The preseason agenda quickly shifted to training camp that started last week, but the team’s management team didn’t let the Jackets’ success in Traverse City fade without recognition.
“I would say the entire team at Traverse City was very impressive,” said Jarmo Kekalainen, general manager of Blue Jackets. “I think it was well trained, led by Trent Vogelhuber, and they fought really hard. They played hard as a team, stood behind each other. There were some very physical games there and I’m really proud of this group, not just a few individuals. ”

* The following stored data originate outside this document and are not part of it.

-- ==== Sys2Proof/Machine/Barrier.lean ====
section
/-!
DEFINITION. Barrier objects (R227, R228, R359) and semaphores (R360).
-/
namespace Sys2Proof.Machine

/-- A barrier object (R227); flags are bits 103..100: OVERRUN, E_FORMAT, E_POISON, E_FAULT from the top. -/
structure Barrier where
  gen : Nat := 0
  pending : Nat := 0
  reload : Nat := 0
  inb : Nat := 0
  outb : Nat := 0
  flags : Nat := 0
  rsvd : Nat := 0
  deriving DecidableEq, Repr

/-- A barrier object from its 16 bytes. -/
def Barrier.ofNat (v : Nat) : Barrier :=
  { gen := bits v 3 0, pending := bits v 19 4, reload := bits v 35 20, inb := bits v 67 36, outb := bits v 99 68
    flags := bits v 103 100, rsvd := bits v 127 104 }
/-- The 16 bytes of a barrier object. -/
def Barrier.toNat (b : Barrier) : Nat :=
  b.gen + 2 ^ 4 * b.pending + 2 ^ 20 * b.reload + 2 ^ 36 * b.inb + 2 ^ 68 * b.outb + 2 ^ 100 * b.flags + 2 ^ 104 * b.rsvd

/-- R228: the phase rule, part of every update. -/
def Barrier.phase (b : Barrier) : Barrier :=
  if b.pending = 0 ∧ b.inb = 0 ∧ b.outb = 0 then { b with gen := (b.gen + 1) % 16, pending := b.reload } else b

/-- R228: inbound and outbound bytes counted down; a count below zero clamps and sets OVERRUN. -/
def Barrier.countDown (b : Barrier) (inb outb : Nat) : Barrier :=
  { b with inb := b.inb - inb, outb := b.outb - outb
           flags := if b.inb < inb ∨ b.outb < outb then b.flags ||| 8 else b.flags }

/-- The barrier object at a scratchpad line. -/
def State.barrier (s : State) (line : Nat) : Barrier := .ofNat (s.peekN (64 * line) 16)

/-- R228: one atomic bank update of an object: the phase rule, the 16 bytes, the waiters. -/
def State.putBarrier (s : State) (line : Nat) (b : Barrier) : State :=
  s.applyWrite (s.partOf (spadTile (64 * line))) 0 (64 * line) 16 b.phase.toNat none false false

/-- The checks of R359: alignment, a LOCAL or REMOTE segment, its limit and rights, no poison; then k with the object's line. An object of a
group that is migrating is waited for (log 36). -/
def withBarrier (s : State) (t c : Nat) (a : Word) (w : Bool) (k : State → Nat → Iss) : Iss :=
  let va := a.toNat
  let segs := (s.ctx t c).seg
  if va % 64 ≠ 0 then .trap s causeMisalign a 0
  else if bits (segs.getD (va / 2 ^ 61) {}).w0.toNat 61 60 < 2 then .trap s causeSegRights a 0
  else match s.segCheck t segs va 16 true w false with
    | .error k => .trap s k a 0
    | .ok (.mem _) => .trap s causeSegRights a 0
    | .ok (.spad d off) =>
      let line := spadPa d off / 64
      if s.farAway t segs va then .hold s
      else if s.poisoned line then .trap s causeBarrier a 0 else k s line

/-- The request of an instruction on a barrier object. -/
def State.barReq (s : State) (t c : Nat) (kind : ReqKind) (a : Word) (line n : Nat) : Req :=
  { s.reqOf t c kind a.toNat (64 * line) 16 none with id := s.nextId, op := n }

/-- BARINIT (R359). It follows the context's earlier accesses to the bank (R136, R187), and waits for them, and for what holds it at the port, while its
context goes on (R352). -/
def execBarinit (S a b : Nat) (s : State) : Out :=
  issue S s fun s t c => withOps s t c [a, b] [] fun vs s =>
    let n := (arg2 vs).toNat
    if 0xFFFF < n then .fail s causeIllegal
    else withBarrier s t c (arg1 vs) true fun s line =>
      let r := s.barReq t c .barinit (arg1 vs) line n
      if s.portFull t c false then .hold s
      else if s.portHolds t c false || s.homeWaits r then .done (s.addReq r)
      else .done (s.putBarrier line { pending := n, reload := n })

/-- Whether every earlier access of a context is performed at tile scope, its bank work included (R193, R352, R360). -/
def State.tileDone (s : State) (t c : Nat) : Bool :=
  !s.loadsOut t c s.nextId && !s.storesHeld t c s.nextId && !s.unitBusy t c s.nextId

/-- R359: whether a BARRIVE has to wait: earlier accesses are performed first, at cluster scope through a REMOTE segment, and through a LOCAL one at tile
scope, those to the bank at the bank (R136). -/
def State.arriveWaits (s : State) (r : Req) : Bool :=
  let remote := bits ((s.ctx r.tile r.ctx).seg.getD (r.va / 2 ^ 61) {}).w0.toNat 61 60 = 3
  s.loadsOut r.tile r.ctx r.id || s.storesHeld r.tile r.ctx r.id || s.unitBusy r.tile r.ctx r.id
    || (if remote then s.storesOut r.tile r.ctx r.id else s.homeWaits r)

/-- BARRIVE (R359). Its context is not ready while earlier accesses are waited for, but for those that a hold of the port precedes: then it waits at the
port (R352). -/
def execBarrive (S a : Nat) (s : State) : Out :=
  issue S s fun s t c => withOps s t c [a] [] fun vs s =>
    withBarrier s t c (arg1 vs) true fun s line =>
      let r := s.barReq t c .barrive (arg1 vs) line 0
      if s.portFull t c false then .hold s
      else if s.portHolds t c false then .done (s.addHeld r)
      else if s.arriveWaits r then .hold s
      else
        let b := s.barrier line
        if b.pending = 0 then .trap s causeBarrier (arg1 vs) 0
        else .done (s.putBarrier line { b with pending := b.pending - 1 })

/-- BARWAIT (R359): completes with its acquire once the generation differs, else waits with PARK 5; so it does while it waits at the port, or for earlier
accesses to the bank. -/
def execBarwait (S a b : Nat) (s : State) : Out :=
  issue S s fun s t c => withOps s t c [a, b] [] fun vs s =>
    let g := (arg2 vs).toNat
    if 15 < g then .fail s causeIllegal
    else withBarrier s t c (arg1 vs) false fun s line =>
      let r := s.barReq t c .barwait (arg1 vs) line g
      if s.portFull t c true then .hold s
      else if s.portHolds t c true || s.homeWaits r then .park (s.addReq r) 5 0 0
      else if (s.barrier line).gen ≠ g then .done (s.acquire t c)
      else
        let w := (line, g, t, c)
        .park { s with barWait := s.barWait.filter (· ≠ w) ++ [w] } 5 0 0

/-! ## Acts that a hold kept at the port (R352) -/

/-- Whether a request is one of those that act on their own once the port lets them go. -/
def Req.acts (r : Req) : Bool := [ReqKind.stc, .barinit, .barrive, .barwait, .wbr, .invr].contains r.kind

/-- Whether such an act must still wait: an STC for the tile's earlier buffered stores to the line (R188), WBR and INVR for the context's earlier stores, and
INVR for a page that moves (R353), the others as they do at issue. -/
def State.actWaits (s : State) (r : Req) : Bool :=
  match r.kind with
  | .stc => s.sbOlder r.tile (r.pa / 64) r.entry
  | .wbr => s.storesOut r.tile r.ctx r.id
  | .invr => s.storesOut r.tile r.ctx r.id || (s.rangeLines r.tile r.pva r.n).any (·.2.mig)
  | .barrive => s.arriveWaits r
  | _ => s.homeWaits r

/-- The act (R348, R353, R359). A BARRIVE that finds no arrival pending traps as one that the port has accepted (R256). -/
def State.act (s : State) (r : Req) : State :=
  let line := r.pa / 64
  let (t, c) := (r.tile, r.ctx)
  let s := s.dropReq r.id
  match r.kind with
  | .stc => s.combineStc r (r.op / 4) (r.op % 4)
  | .wbr => s.handleRange t r.pva r.n true
  | .invr => s.handleRange t r.pva r.n false
  | .barinit => s.putBarrier line { pending := r.op, reload := r.op }
  | .barrive =>
    let b := s.barrier line
    if b.pending = 0 then s.defer t c r.gen { cause := causeBarrier, pc := r.pc, insn := r.insn, addr := BitVec.ofNat 64 r.va }
    else s.putBarrier line { b with pending := b.pending - 1 }
  | .barwait =>
    if (s.ctx t c).park ≠ 5 ∨ (match (s.ctx t c).latch with | some l => decide (l.pc = r.pc) | none => false) = false then s
    else if (s.barrier line).gen ≠ r.op then (s.completeLatched t c).acquire t c
    else { s with barWait := s.barWait.filter (· ≠ (line, r.op, t, c)) ++ [(line, r.op, t, c)] }
  | _ => s

/-! ## Semaphores (R360) -/

/-- SEMW (R360). -/
def execSemw (S n : Nat) (s : State) : Out :=
  issue S s fun s t c =>
    let v := s.tile t
    if decide (0 < v.sem.getD n 0) && !v.semWait.any (fun w => decide (w.1 = n)) then
      .done ((s.updTile t fun v => { v with sem := v.sem.set n (v.sem.getD n 0 - 1) }).acquire t c)
    else .park (s.updTile t fun v => { v with semWait := v.semWait.filter (fun w => w.2 ≠ c) ++ [(n, c)] }) 6 0 0

/-- SEMP (R360): earlier accesses are performed at tile scope, the context not ready meanwhile; then the longest waiter is granted
or the count rises. -/
def execSemp (S n : Nat) (s : State) : Out :=
  issue S s fun s t c =>
    let v := s.tile t
    if !s.tileDone t c then .hold s
    else if v.sem.getD n 0 = 0xFFFFFFFF then .fail s causeIllegal
    else match v.semWait.find? (fun w => decide (w.1 = n)) with
      | some w =>
        let s := s.updTile t fun v => { v with semWait := v.semWait.erase w }
        .done ((s.completeLatched t w.2).acquire t w.2)
      | none => .done (s.updTile t fun v => { v with sem := v.sem.set n (v.sem.getD n 0 + 1) })

end Sys2Proof.Machine
end

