/-- MACQ (R343, R132): acquire (r even) or release. -/
def execMacq (S n r : Nat) (s : State) : Out :=
  issue S s fun s t c =>
    let v := s.tile t
    let a := v.acc.getD n {}
    let own := fun (o : Option Nat) => s.updTile t fun v => { v with acc := v.acc.set n { v.acc.getD n {} with owner := o } }
    if r % 2 = 1 then
      if a.owner ≠ some c then .fail s causeAccOwner
      else if v.accBusy n then .hold s
      else .done (own none)
    else if bit (s.ctx t c).role.toNat 0 then .fail s causeIllegal
    else match a.owner with
      | none => .done (own (some c))
      | some o => if o = c then .done s else .fail s causeAccOwner

/-- MSTAT (R344). -/
def execMstat (S n r : Nat) (s : State) : Out :=
  issue S s fun s t c =>
    let v := s.tile t
    if v.notOwner n c then .fail s causeAccOwner
    else if v.accBusy n then .hold s
    else if r % 2 = 1 then .done (s.updTile t fun v => { v with acc := v.acc.set n { v.acc.getD n {} with flags := 0 } })
    else .done s

end Sys2Proof.Machine
end

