/-- COMPLETION_WORD_WRITE (R225, R414): the status, where there is one, and then the word are written through the party's address
space; the write waits for a page that is not present; a word that cannot be written is abandoned with CWORD_FAULT. -/
def execCompletionWordWrite (id : Nat) (s : State) : Out :=
  match s.cwords.find? (fun (w : CWord) => decide (w.id = id)) with
  | none => .next s
  | some w =>
    let t := s.wordTile w
    let fault := fun (s : State) =>
      (s.pushRec w.part { kind := 3, code := 71, launch := w.launch, group := w.group, addr := w.addr, at_ := s.CYC }).wordDone w
    let away := ((w.segs.isSome || w.entry.isSome) && s.groupAway (w.part * 65536 + w.launch) w.group)
      || match w.segs with | some segs => s.farAway t segs w.addr.toNat | none => false
    if away then .next s
    else if w.abandoned then .next (fault s)
    else
      let word := fun (s : State) => match s.engAddr w.part t w.segs w.addr.toNat 8 false true true with
        | .ok pa e => (s.engineWrite w.part e pa 8 w.val.toNat w.iter false).wordDone w
        | .fail _ => fault s
        | .waits pva x => s.engWait .cword w.id w.part w.launch w.group w.behalf pva x
      match w.status with
      | none => .next (word s)
      | some st => match s.engAddr w.part t w.segs (w.addr.toNat + 8) 8 false true true with
        | .ok pa e => match s.engAddr w.part t w.segs w.addr.toNat 8 false true true with
          | .ok _ _ => .next (word (s.engineWrite w.part e pa 8 st w.iter false))
          | _ => .next (word s)
        | .fail _ => .next (fault s)
        | .waits pva x => .next (s.engWait .cword w.id w.part w.launch w.group w.behalf pva x)

end Sys2Proof.Machine
end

Here are five things that stood out in Traverse City:
Chinakhov’s shot is legitimate
After being named “Best Rookie” in the Continental Hockey League last season, Chinakhov traveled to Columbus with high expectations. His shooting acumen was revered by those with perspective, but many in North America had not seen him live. It was a curiosity how long it would take him to get used to smaller ice rinks and a different style of play in North America.
Well it took about 15 minutes.
Chinakhov has yet to show he can make it against NHL talent, but the 20-year-old Russian winger had no problem igniting goalkeepers on par with the Maple Leafs, Dallas Stars and Detroit Red Wings.
Scoring his first of his six goals in three games late in the first period of the Jackets’ 4-3 overtime win to open the tournament, he scored with a long wrist shot from the top half of the right face and continued the opponent into the torch next two games. He scored two more goals against Dallas in the Jackets’ second game and scored a hat trick against Detroit to take Columbus 3-0-0.
Chinakhov didn’t have nearly as much success between the squads at the Nationwide Arena in the first two days of scrimmages, but the longer he was on the ice playing with and against some of the established NHLers in the Jackets, the more he stood out.
A stint in Cleveland might be necessary before he can effectively unleash his shot in the NHL, but it should be worth the wait if that is the case.
The ‘Silli’ season was fun
Sillinger, whose nickname is “Silli”, was drafted in July. He was the 11th player selected with the 12th overall pick as the Arizona Coyotes lost their first pick to a scouting violation, and the Blue Jackets wasted no time giving him much responsibility.
Sillinger, 18, centered the Jackets’ top line of strikers in the tournament and gave him a lead role in the first power play group. He didn’t look out of place from the start and quickly showed that he was one of the most talented players in a tournament field that featured several players with experience in the NHL and Stanley Cup playoffs.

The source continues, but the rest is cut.